A brief history of pet cremation in the UK

Pet cremation has been practised for many years, although it has only recently been publicly accessible. To serve veterinary clinics across the UK, many new small-town pet crematoriums have popped up alongside more established, huge “one-stop” pet crematoriums.

Due to old age or illness, the majority of pets must be put to sleep in a veterinary clinic. Vets used to provide consumers with a straightforward disposal service up until the 1980s. This often involved veterinarians transporting deceased animals to the neighbourhood waste plant to be landfilled (this is still a permissible method of disposal today!). The first veterinarian pet disposal services debuted in the UK about 30 years ago.

These businesses provided regular clinical waste removal for veterinarians as well as mass incineration—also known as “community cremation”—for the hygienic disposal of deceased animals.

These businesses gradually started providing “ashes back” services through veterinary clinics. The way the pet was cremated and its uniqueness differed greatly (and sadly still does). As demand for personalised pet cremation services increased, these businesses changed their name to “pet crematoriums,” withdrew information about their waste disposal practises from public literature, and positioned themselves in the eyes of veterinarians as a “one-stop solution” for veterinary practises.

Pet Crematorium in Essex of different sizes and forms have popped up all across the UK during the past 30 years. While an increasing number of businesses have specialised in solely offering individual pet cremation services, some have built their businesses around the “one stop solution” utilised by the larger businesses.
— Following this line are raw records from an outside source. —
/-- A PTP message from the management Ethernet, with its sequence ID (R60). -/
inductive PtpBody where
  /-- Sync of a one-step master carries its own time; that of a two-step master leaves it to the Follow_Up. -/
  | sync (seq : Nat) (origin : Option PtpTime)
  | followUp (seq : Nat) (origin : PtpTime)
  | delayResp (seq : Nat) (received : PtpTime)
  /-- Any other message: peer delay, management and announce messages among them, which set no time. -/
  | other
deriving DecidableEq, Repr

/-- A PTP message: transport, domain number, and what it says (R60). -/
structure PtpMessage where
  transport : PtpTransport
  domain : Nat
  body : PtpBody
deriving DecidableEq, Repr

/-- The symbols in error of the two codewords of a sector, numbered 0 to 35 (R549). -/
structure SymbolErrors where
  first : List Nat
  second : List Nat
deriving DecidableEq, Repr

/-- The symbols in error of the two codewords of a sector as its stack returns it, numbered 0 to 35 (R549). -/
structure SectorErrors where
  sector : Nat
  first : List Nat
  second : List Nat
deriving DecidableEq, Repr

/-- The copy of a row that a repair moves: the errors of the sectors as they are read, and whether the spare row reads back the same
(R556). -/
structure RowCopy where
  compareOk : Bool
  errors : List SectorErrors
deriving DecidableEq, Repr

/-- A compute die that is switched on again: whether its stacked interface trained, and the MT at which its clocks had stopped (R124,
R796). -/
structure DieReturn where
  linkOk : Bool
  stop : Nat
deriving DecidableEq, Repr

/-- The rails (R715): those of tile d serve its base die, its two stacks and its compute die. -/
inductive Rail where
  | standby
  | hub
  | base (d : Nat)
  | memory (d : Nat)
  | compute (d : Nat)
  | proc (p : Nat)
  | optical (k : Nat)
  | flash
deriving DecidableEq, Repr

/-- What one power stage reports over PMBus (R718): its rail, voltage in mV, current in mA, temperature in °C. -/
structure StageReading where
  rail : Rail
  millivolts : Nat
  milliamps : Nat
  celsius : Int
deriving DecidableEq, Repr

/-- A coherence message at a home or an agent: the agent, the line (physical address divided by 256), the sectors that a
request names, the context it counts to, the age that a fill is inserted at (R493, R498, R509, R704), and whether it is a hart's
cbo.zero, which asks for the line with ownership and no data (R502). -/
structure CohReq where
  agent : Nat
  line : Nat
  sectors : BitVec 4
  ctx : Option Nat
  age : Nat
  zero : Bool
deriving DecidableEq, Repr

/-- An atomic request at a home: agent, physical address, operation and width as R582 numbers them, operand and compare
value (R509, R525), and the context it counts to (R704). -/
structure AtomReq where
  agent : Nat
  addr : Nat
  ctx : Option Nat
  op : Nat
  width : Nat
  a : Nat
  c : Nat
deriving DecidableEq, Repr

/-- A management endpoint (R843 to R848): on I3C, or an address and port of the management Ethernet. -/
inductive Agent where
  | i3c (eid : Nat)
  | ether (addr : Nat) (port : Nat)
deriving DecidableEq, Repr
This indicates that a lot of businesses using the same lingo to describe very diverse approaches to collecting, handling, and cremating your cherished pet.

Another unsettling pattern has emerged in recent years. Many corporate veterinary offices have purchased pet crematoriums. Frequently, neither the veterinary clinics nor the pet cemeteries change their branding, so pet owners are in the dark about who is caring for their animals. When a veterinary office recommends the services of their own pet cremation without making it obvious that they are owned by the same company, this creates ethical and consumer protection concerns. For instance, one business, CVS UK Ltd., controls seven pet crematories in addition to more than 400 veterinarian offices (at the time of writing).